[Dataset entries]
☆ ☆ ☆ ☆
-- ==== Sys2Proof/Proofs/PendingFrames.lean ====
section
/-! The pending operation suits the remote (R66, R81): an I-block, and any other frame above 3 bytes, is submitted only where it
fits the remote's frame size and its answer is awaited. -/

namespace Sys2Proof.Machine

open Sys2Proof.Spec

/-- The pending frame, if any, is a short control frame (R81), which suits the remote in every state. -/
def PendingShort (s : State) : Prop := ∀ q, s.tr.pend = some q → ShortControl q.frame

section
variable {data : Bool} {s t u : State} {p : Phase} {c : Result}

theorem pendingShort_of_none (h : s.tr.pend = none) : PendingShort s := by
  intro q hq
  rw [h] at hq
  cases hq

theorem pendingShort_of_frame {f : List Byte} {w : Nat} (h : s.tr.pend = some (pendingOf f w u)) (hf : ShortControl f) :
    PendingShort s := by
  intro q hq
  obtain rfl : pendingOf f w u = q := Option.some.inj (h.symm.trans hq)
  exact hf

/-- An armed reception sends nothing (D31). -/
theorem shortControl_nil : ShortControl [] := by
  simp [ShortControl]

theorem headerKind_eq_i {k : Header} : headerKind k = some .i ↔ ∃ c d n b, k = .iBlock c d n b := by
  cases k <;> simp [headerKind]

/-- A short control frame suits the remote in every state. -/
theorem pendingFits_of_short (h : PendingShort s) : pendingFits s := by
  intro q hq
  obtain ⟨hlen, hkind⟩ := h q hq
  exact .inr ⟨hlen, fun pcb f hf c d n b hdec => hkind pcb (by simp [hf]) (headerKind_eq_i.2 ⟨c, d, n, b, hdec⟩)⟩

theorem pendingFits_of_frame {f : List Byte} {w : Nat} (h : s.tr.pend = some (pendingOf f w u)) (hst : Reading s)
    (hf : f.length + crcLen ≤ s.ctx.fsx ∨ ShortControl f) : pendingFits s := by
  rcases hf with hf | hf
  · intro q hq
    obtain rfl : pendingOf f w u = q := Option.some.inj (h.symm.trans hq)
    exact .inl ⟨hf, hst⟩
  · exact pendingFits_of_short (pendingShort_of_frame h hf)

/-- Where no answer is awaited, only a short control frame can be pending. -/
theorem pendingShort_of_pendingFits (h : pendingFits s) (hst : ¬Reading s) : PendingShort s := by
  intro q hq
  rcases h q hq with ⟨-, hreads⟩ | ⟨hlen, hdec⟩
  · exact absurd hreads hst
  · refine ⟨hlen, fun pcb hhead hkind => ?_⟩
    obtain ⟨f, hf⟩ := List.head?_eq_some_iff.1 hhead
    obtain ⟨c, d, n, b, hk⟩ := headerKind_eq_i.1 hkind
    exact hdec pcb f hf c d n b hk

/-- A reaction leaves no long frame pending but a repetition, after which the exchange goes on. -/
theorem pending_reacts (hfit : FramesFit s) (hpend : s.tr.pend = none) (hp : phase s = some p) (hr : Reacts data s p t c) :
    PendingShort t ∨ c = .busy ∧ pendingFits t := by
  cases hr with
  | fails | tooLarge | acked | final | deselects => exact .inl (pendingShort_of_none hpend)
  | replies hu hk hinf => exact .inl (pendingShort_of_frame rfl (buildFrame_shortControl hk hinf))
  | chained => exact .inl (pendingShort_of_frame rfl (buildFrame_shortControl (by decide) (by simp)))
  | answersDeselect => exact .inl (pendingShort_of_frame rfl (buildFrame_shortControl (by decide) (by simp)))
  | rearms => exact .inl (pendingShort_of_frame rfl shortControl_nil)
  | resendsI hu ht =>
    obtain ⟨-, hst⟩ : s.ctx.role = .poller ∧ s.ctx.st = .rx := by simpa using phase_eq_some.1 hp
    obtain ⟨-, hlen⟩ := hfit.last hst ht
    obtain ⟨⟨i, r, m, rfl⟩, -⟩ := hu
    exact .inr ⟨rfl, pendingFits_of_frame rfl (.inl hst) (.inl hlen)⟩
  | resendsLast hu =>
    have hkept := kept_of_phase hfit hp
    obtain ⟨⟨i, r, m, rfl⟩, -⟩ := hu
    exact .inr ⟨rfl, pendingFits_of_frame rfl (.inl rfl) hkept⟩

theorem pendingFits_complete (iter : Option Nat) (h : PendingShort t ∨ c = .busy ∧ pendingFits t) :
    pendingFits (complete iter c t) := by
  rcases h with hshort | ⟨rfl, hfits⟩
  · have hshort' : PendingShort (complete iter c t) := by
      intro q hq
      rw [complete_tr] at hq
      exact hshort q hq
    exact pendingFits_of_short hshort'
  · intro q hq
    rw [complete_tr] at hq
    rw [complete_busy_ctx]
    exact hfits q hq

theorem pendingFits_moves (hs : Invariant s) (h : pendingFits s) (hm : Moves s t) : pendingFits t := by
  cases hm with
  | waits | setsSession | reports | answers => exact h
  | inits | capped => exact pendingFits_of_short (pendingShort_of_none rfl)
  | startsTx hst =>
    have hshort := pendingShort_of_pendingFits h (by simp [Reading, hst])
    exact pendingFits_of_short hshort
  | sends hst =>
    have hlen : (buildFrame .i s.ctx.txInf s).length + crcLen ≤ s.ctx.fsx := length_le_of_tx hs.fit hst
    exact pendingFits_of_frame rfl (.inl rfl) (.inl hlen)
  | deselects =>
    exact pendingFits_of_short (pendingShort_of_frame rfl (buildFrame_shortControl (by decide) (by simp)))
  | listens => exact pendingFits_of_short (pendingShort_of_frame rfl shortControl_nil)
  | @busy u _ tr hu _ htr =>
    refine pendingFits_complete _ (.inr ⟨rfl, fun q hq => ?_⟩)
    rw [htr] at hq
    obtain ⟨-, rfl⟩ | ⟨n, -, -, rfl⟩ := hu
    · exact h q hq
    · exact h q hq
  | @receives _ u _ _ tr _ hu hp htr hr =>
    have hfit : FramesFit { u with tr := tr } := (framesFit_kept.blind.due ⟨hs.chaining, hs.fit⟩ hu tr).2
    exact pendingFits_complete _ (pending_reacts hfit htr hp hr)

end

/-- Settles O60: every submission is a short control frame, or a frame that the invariant bounds. -/
theorem submittedFramesFit : Obligations.SubmittedFramesFit := by
  intro s t hs hfits hstep
  obtain ⟨cmd, host, hm⟩ := moves_of_step hstep
  exact pendingFits_moves (invariant_withInputs hs cmd host) hfits hm

end Sys2Proof.Machine
end

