-- ==== Sys2Proof/Machine/Fetch.lean ====
section
/-!
DEFINITION. How a command comes to run: the host's actions (70_reset_and_hazards.md rules R236, R239, R240), taken from
`State.pending` oldest first. A CMD write runs its command in the same step (10_state.md rule R21); a value that is no
command raises IllegalCommand (60_exceptions.md rule R213).
-/

namespace Sys2Proof.Machine

/-- The error of a CMD value that is no command (R213). -/
def illegalErr (c : Byte) : Err := ⟨.illegalCommand, .none, .ofNat c.toNat⟩

/-- A host write of c to CMD (R21): CMD takes c, and the command c stands for runs. An illegal value performs
`Begin([])` and raises IllegalCommand (R213). -/
def runCommand (c : Byte) (s : State) : Host.Outcome State Fault Refusal :=
  match Sys2Proof.decode c with
  | .ok i => exec i { s with cmd := c }
  | .error (.illegalCommand v) => complete (.error (illegalErr v)) { s with cmd := c }

/-- Reset as an event of the host (R230): every register takes its value of R29; WB, which R29 leaves unspecified, takes
a free value (log entry 6); the host's later actions are still to come. -/
def resetBlock (s : State) : State :=
  discardWb { State.reset with pending := s.pending, freeIdx := s.freeIdx }

/-- One action of the host on the block (R240). -/
def hostAct (a : HostAction) (s : State) : Host.Outcome State Fault Refusal :=
  match a with
  | .setInput w => .next (writeInput w s)
  | .setCmd c => runCommand c s
  | .setReadOnly _ => .next s
  | .read r =>
    match s.readReg r with
    | .ok _ => .next s
    | .error f => .fault f
  | .reset => .next (resetBlock s)

/-- One step: the oldest pending action of the host, or nothing when none is pending (the block is idle and holds its
registers, R220; log entry 2). -/
def hostStep (s : State) : Host.Outcome State Fault Refusal :=
  match s.pending with
  | [] => .next s
  | a :: rest => hostAct a { s with pending := rest }

/-- The pseudo-instruction `cmd MNEMONIC`: a write of the mnemonic's code to CMD (R53). -/
def cmdAction (i : Instr) : HostAction := .setCmd (Sys2Proof.encode i)

/-- The host actions of a program line; `expect` and comments are no action of the block (R53). -/
def lineActions : ProgramLine → List HostAction
  | .set w => [.setInput w]
  | .setCmd c => [.setCmd c]
  | .cmd i => [cmdAction i]
  | .expect _ _ => []
  | .comment => []

/-- s with a host program to come before the host's other actions (R53, log entry 1). -/
def loadProgram (lines : List ProgramLine) (s : State) : State :=
  { s with pending := lines.flatMap lineActions ++ s.pending }

/-- Put a write of the command word w to CMD before the host's other actions (log entry 1). -/
def placeWord (s : State) (_nbits w : Nat) : State := { s with pending := .setCmd (BitVec.ofNat 8 w) :: s.pending }

end Sys2Proof.Machine
end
☆ ☆ ☆ ☆
### PROBLEM TO WORK ON:
What is needed is each line of the entries that contains the word "rcases".

### TASK RESULT:
  rcases hf with hf | hf
  rcases h q hq with ⟨-, hreads⟩ | ⟨hlen, hdec⟩
  rcases h with hshort | ⟨rfl, hfits⟩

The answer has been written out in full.